Bicultural Urbanite Luke
Degrees for Free!

Freie Universität Berlin
Freie Universität Berlin | © Luke Troynar

Since my living in Berlin was entirely unplanned, there were a great many things about German life I had no clue about until I found myself unwittingly putting down roots here. Coming from a subtropical island at the foot of the earth, I honestly gave little thought to Germany while growing up. Save for a disinterested teenager’s patchy retainment of the usual tenets of high school history, my knowledge of 'Deutschland' consisted of a hazy mirage of universal clichés and very few facts.

One German reality I was thrilled to learn all about was the beauty of the German university system. As it turned out, not only was I eligible to undertake a range of master’s degrees in Berlin taught entirely in English, apparently I could do so entirely for free. This was frugal music to my destitute ears. With late capitalism’s monetisation of education wreaking havoc on tertiary learning costs around most of the world—the going rate down under for donning the masterly cap and gown is currently around 20,000 to 37,000 Australian dollars—the chance to obtain a master’s degree and accumulate zero student debt while doing so was mind-boggling.

The grounds around Freie Universität Berlin. © Luke Troynar A degree for free?! Yes please. I probably would have considered enrolling to become a Master of Currywurst, had that been the only thing on offer. Thankfully, Freie Universität Berlin had some non-sausage-related programmes going, and accepted me as a budding Master of English Literature, Language, and Culture. I would say “and the rest is history”—and as of a few weeks ago that is finally true—but in truth, the chronicles of my Berlin scholarship have unravelled at a rather leisurely pace.

Taking ones time

Which brings me to another reality of Berlin life: Germans are more than happy to take their time with studying. And this meandering approach is infectious. Who can blame them, really, with such a scheme in place? When I say free tertiary education, I mean F-R-E-E. Public universities here don’t charge tuition fees and require just a few hundred euros per semester to cover administration costs (which includes heavily subsidised public transport and makes the whole deal even sweeter). What’s more, the quality of instruction here is typically very high and well regarded internationally.
 
Throw in cheap health insurance, a bunch of other life admin bonuses, and the fact that programmes like mine tend to be rather lax with due dates, and you end up with a whole lot of languorous grazing over Deutschland’s breezy pedagogic pastures. It’s also worth noting the German welfare system is a particularly nurturing one when it comes to all those knowledgeable grazers who have trouble finding the perfect job in which to implement all their newfound knowledge. This potentially provides another buffer between student life and the workforce proper, and consequently more time to consider further education, some new artistic venture, or some impromptu travel.

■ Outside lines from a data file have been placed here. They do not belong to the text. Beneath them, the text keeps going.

-- ==== Sys2Proof/Word.lean ====
section
/-! DEFINITION. The machine word: the contents of one register. -/

namespace Sys2Proof

/-- One register's contents: an `XLEN`-bit two's-complement pattern, bit 0 the least significant
(00_scope.md R6, 10_state.md R22). Its value, an integer in `MIN .. MAX`, is `BitVec.toInt`. -/
abbrev Word := BitVec XLEN

/-- One instruction in the binary form, `IW` bits, bit 0 the least significant (30_encoding.md R60). -/
abbrev InstrWord := BitVec IW

end Sys2Proof
end

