-- ==== Sys2Proof/WellFormed.lean ====
section
/-! DEFINITION. Well-formed instructions: the named checks on one instruction of 30_encoding.md R69.
`wf_op` always holds, since `Instr` has a constructor for each of the 16 opcodes and no other. -/

namespace Sys2Proof

/-- The index names a register: `0 <= i <= 5`. -/
def indexOk (i : Int) : Bool := decide (0 ≤ i ∧ i ≤ 5)

/-- The value is a legal literal: `MIN <= v <= MAX` (30_encoding.md R67). -/
def literalOk (v : Int) : Bool := decide (MIN ≤ v ∧ v ≤ MAX)

/-- The check on an operand field, by its role (R69): an ignored field is bounded as a literal is. -/
def fieldOk : Role → Int → Bool
  | .reg, v => indexOk v
  | .lit, v => literalOk v
  | .ignored, v => literalOk v

/-- The index test of the cycle on one field (44_processor_cycle.md R140): only a register role is tested. -/
def fieldIndexOk : Role → Int → Bool
  | .reg, v => indexOk v
  | .lit, _ => true
  | .ignored, _ => true

/-- The range a literal field must have (R67). Other roles are not looked at. -/
def fieldLiteralOk : Role → Int → Bool
  | .reg, _ => true
  | .lit, v => literalOk v
  | .ignored, _ => true

namespace Instr

/-- `wf_dest`: `0 <= C <= 5`. -/
def wfDest (i : Instr) : Bool := indexOk i.C

/-- `wf_A`. -/
def wfA (i : Instr) : Bool := fieldOk i.roleA i.A

/-- `wf_B`. -/
def wfB (i : Instr) : Bool := fieldOk i.roleB i.B

/-- The three checks together. -/
def wf (i : Instr) : Bool := i.wfDest && i.wfA && i.wfB

/-- `regs_ok(op, A, B, C)` of 44_processor_cycle.md R140. -/
def regsOk (i : Instr) : Bool := indexOk i.C && fieldIndexOk i.roleA i.A && fieldIndexOk i.roleB i.B

/-- Every field in a literal role lies in `MIN .. MAX`. -/
def literalsOk (i : Instr) : Bool := fieldLiteralOk i.roleA i.A && fieldLiteralOk i.roleB i.B

end Instr

/-- A well-formed instruction (R69). -/
abbrev WellFormed (i : Instr) : Prop := i.wf = true

end Sys2Proof
end

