-- ==== Sys2Proof/Machine/Ops.lean ====
section
/-! DEFINITION. The named operations over registers, the program store and the run status: register
read and write, `wrap`, the fetch, fault entry, the increment with the halting test. -/

namespace Sys2Proof.Machine

/-- `wrap(v)`: the one register value congruent to `v` modulo `2^XLEN` (00_scope.md R7). -/
def wrap (v : Int) : Word := BitVec.ofInt XLEN v

/-- The register an index names, if it names one: `0 <= i <= 5` (44_processor_cycle.md R143). -/
def regIndex (i : Int) : Option (Fin NREG) :=
  if h : 0 ≤ i ∧ i ≤ 5 then some ⟨i.toNat, by simp only [NREG]; omega⟩ else none

/-- `x[k]`, read. No register is hard-wired and none is write-only (10_state.md R20, R23). -/
def State.x (s : State) (k : Fin NREG) : Word := s.regs[k.val]

/-- `x[k] <- v`. -/
def State.setX (s : State) (k : Fin NREG) (v : Word) : State :=
  { s with regs := s.regs.set k.val v }

/-- The register that `IPSEL` binds to the instruction pointer; none if `IPSEL` is 6 or 7 (10_state.md
R24, R27). -/
def State.ip (s : State) : Option (Fin NREG) :=
  if h : s.ipsel.toNat < NREG then some ⟨s.ipsel.toNat, h⟩ else none

/-- The instruction a slot holds: the tuple itself, or the decoded word (20_memory.md R41, R48). -/
def Slot.instr : Slot → Instr
  | .tuple i => i
  | .word W => decode W

/-- The fetch: `MemRead(a, 1) = PROG[a]`, defined for `0 <= a < PLEN` only (20_memory.md R42). -/
def fetch (s : State) (a : Int) : Option Instr :=
  if 0 ≤ a then (s.prog[a.toNat]?).map Slot.instr else none

/-- Fault entry (60_exceptions.md R174): `status <- FAULTED`, `cause <-` the code, no register written,
nothing saved. There is no handler, and no return: only `reset` leaves `FAULTED` (R176). -/
def raise (c : Cause) (s : State) : State := { s with status := .faulted, cause := c }

/-- The increment (44_processor_cycle.md R145): `x[IPSEL] <- wrap(x[IPSEL] + 1)`, on the register file as
the destination write left it. -/
def increment (p : Fin NREG) (s : State) : State := s.setX p (wrap ((s.x p).toInt + 1))

/-- The halting test (R146): `if x[IPSEL] >= PLEN then status <- HALTED`. -/
def haltTest (p : Fin NREG) (s : State) : State :=
  if (s.plen : Int) ≤ (s.x p).toInt then { s with status := .halted } else s

/-- The end of a cycle whose instruction completed: steps 4 and 5 of R140. -/
def advance (p : Fin NREG) (s : State) : State := haltTest p (increment p s)

end Sys2Proof.Machine
end

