-- ==== Sys2Proof/Machine/Flags.lean ====
section
/-! DEFINITION. The block has no flags and no condition codes (10_state.md R26): a comparison writes its
outcome, the integer 1 or 0, into the destination register (43_comparison.md R120). This file holds those
two outcomes. -/

namespace Sys2Proof.Machine

/-- A truth value as a register value: exactly 1 or exactly 0 (R120). -/
def truth (b : Bool) : Word := if b then 1 else 0

/-- Greater-than of the signed values, strict (R120). -/
def greaterThan (u v : Word) : Word := truth (decide (u.toInt > v.toInt))

/-- Equality of the signed values (R120). -/
def equalTo (u v : Word) : Word := truth (decide (u.toInt = v.toInt))

end Sys2Proof.Machine
end

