-- ==== Sys2Proof/Machine/Latch.lean ====
section
/-! DEFINITION. The implementation with a separate fetch-address latch that 44_processor_cycle.md R157
allows. It is no part of the machine: a statement says that it is the same machine. -/

namespace Sys2Proof.Machine

/-- The block with a latch `ip` beside its state. -/
structure Latched where
  ip : Word
  core : State
deriving DecidableEq, Repr

/-- Copy `x[IPSEL] + 1` back into the latch and the latch into `x[IPSEL]`; halt on the new latch value. -/
def latchBack (p : Fin NREG) (t : State) : Latched :=
  let ip := wrap ((t.x p).toInt + 1)
  let u := t.setX p ip
  { ip := ip, core := if (u.plen : Int) ≤ ip.toInt then { u with status := .halted } else u }

/-- One cycle with the latch: the fetch goes by the latch, which is copied into `x[IPSEL]` before the
instruction executes. -/
def latchedCycle (l : Latched) : Host.Outcome Latched Fault Refusal :=
  match l.core.ip with
  | none => .refused .ipselIllegal
  | some p =>
    match fetch l.core l.ip.toInt with
    | none => .next { l with core := raise .fetchRange l.core }
    | some i =>
      match exec i (l.core.setX p l.ip) with
      | .next t => .next (if t.status = .faulted then { l with core := t } else latchBack p t)
      | .fault f => .fault f
      | .refused r => .refused r

end Sys2Proof.Machine
end

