-- ==== Sys2Proof/Certificates/Slice0/Obligations.lean ====
section
/-! DEFINITION. The statements for the provers. A docstring names the rule or the section of spec/ that a
statement rests on; "the spec's decision" marks what the spec itself chose where its source is silent. -/

open Sys2Proof Sys2Proof.Machine Sys2Proof.Safety

/-! ### The sixteen instructions -/

/-- 40_arithmetic.md section 2; wrap-around is the spec's decision D3. -/
def Obligations.AddFamilyResult : Prop :=
  (∀ (a b c : Fin NREG) (s : State), ∃ t, exec (.addr (reg a) (reg b) (reg c)) s = .next t ∧
      WrapsTo ((s.x a).toInt + (s.x b).toInt) (t.x c).toInt ∧ OnlyRegister c s t) ∧
  ∀ (a c : Fin NREG) (B : Int) (s : State), IsLiteral B →
    ∃ t, exec (.addi (reg a) B (reg c)) s = .next t ∧
      WrapsTo ((s.x a).toInt + B) (t.x c).toInt ∧ OnlyRegister c s t

/-- 40_arithmetic.md section 3; wrap-around is the spec's decision D3. -/
def Obligations.MultiplyFamilyResult : Prop :=
  (∀ (a b c : Fin NREG) (s : State), ∃ t, exec (.mulr (reg a) (reg b) (reg c)) s = .next t ∧
      WrapsTo ((s.x a).toInt * (s.x b).toInt) (t.x c).toInt ∧ OnlyRegister c s t) ∧
  ∀ (a c : Fin NREG) (B : Int) (s : State), IsLiteral B →
    ∃ t, exec (.muli (reg a) B (reg c)) s = .next t ∧
      WrapsTo ((s.x a).toInt * B) (t.x c).toInt ∧ OnlyRegister c s t

/-- 41_bitwise.md section 2: every bit of the result is the AND of the operands' bits. Two's complement is
the spec's decision D2. -/
def Obligations.AndFamilyResult : Prop :=
  (∀ (a b c : Fin NREG) (s : State), ∃ t, exec (.banr (reg a) (reg b) (reg c)) s = .next t ∧
      (∀ n, (t.x c).getLsbD n = ((s.x a).getLsbD n && (s.x b).getLsbD n)) ∧ OnlyRegister c s t) ∧
  ∀ (a c : Fin NREG) (B : Int) (s : State), IsLiteral B →
    ∃ t, exec (.bani (reg a) B (reg c)) s = .next t ∧
      (∀ n, (t.x c).getLsbD n = ((s.x a).getLsbD n && (BitVec.ofInt XLEN B).getLsbD n)) ∧
      OnlyRegister c s t

/-- 41_bitwise.md section 3: every bit of the result is the OR of the operands' bits. Two's complement is
the spec's decision D2. -/
def Obligations.OrFamilyResult : Prop :=
  (∀ (a b c : Fin NREG) (s : State), ∃ t, exec (.borr (reg a) (reg b) (reg c)) s = .next t ∧
      (∀ n, (t.x c).getLsbD n = ((s.x a).getLsbD n || (s.x b).getLsbD n)) ∧ OnlyRegister c s t) ∧
  ∀ (a c : Fin NREG) (B : Int) (s : State), IsLiteral B →
    ∃ t, exec (.bori (reg a) B (reg c)) s = .next t ∧
      (∀ n, (t.x c).getLsbD n = ((s.x a).getLsbD n || (BitVec.ofInt XLEN B).getLsbD n)) ∧
      OnlyRegister c s t

/-- 41_bitwise.md section 1, a consequence of R100: AND with `2^k - 1` reduces modulo `2^k`, also a
negative value. -/
def Obligations.AndWithMaskReducesModulo : Prop :=
  ∀ (a c : Fin NREG) (k : Nat) (s : State), k < XLEN →
    ∃ t, exec (.bani (reg a) (2 ^ k - 1) (reg c)) s = .next t ∧
      (t.x c).toInt = (s.x a).toInt % 2 ^ k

The Master-thesis has been submitted. The Master-thesis has been submitted. | © Luke Troynar Having lived only in Berlin and nowhere else in Germany, I took it upon myself to check with an old Melbourne friend who’s been living in Leipzig if this is truly a German phenomenon and not Berlin-specific. Since her response was both vehement and encapsulating, I feel inclined to quote her verbatim: “In the whole seven to eight years that I've been here, my German friends were always studying…” We had a little cyber chuckle about this over Facebook before she went on to expound: “I think people study, don't find the perfect job, go back and study again, get the dole, study again and so on.”
 
This certainly sounded familiar to me, which prompted me to stop laughing and start considering which point of this cycle I’m currently at myself—how I can get out if it, and if I even really want to. All the devoted full-timers out there with their cushy corporate salaries and their upward mobility may well scoff at the hokey image of the ‘Eternal Student of Life’; but in reality there’s actually something to be said for a system that affords such genuine consideration of how one really wants to spend one’s finite time on this earth. It’s not to be taken for granted.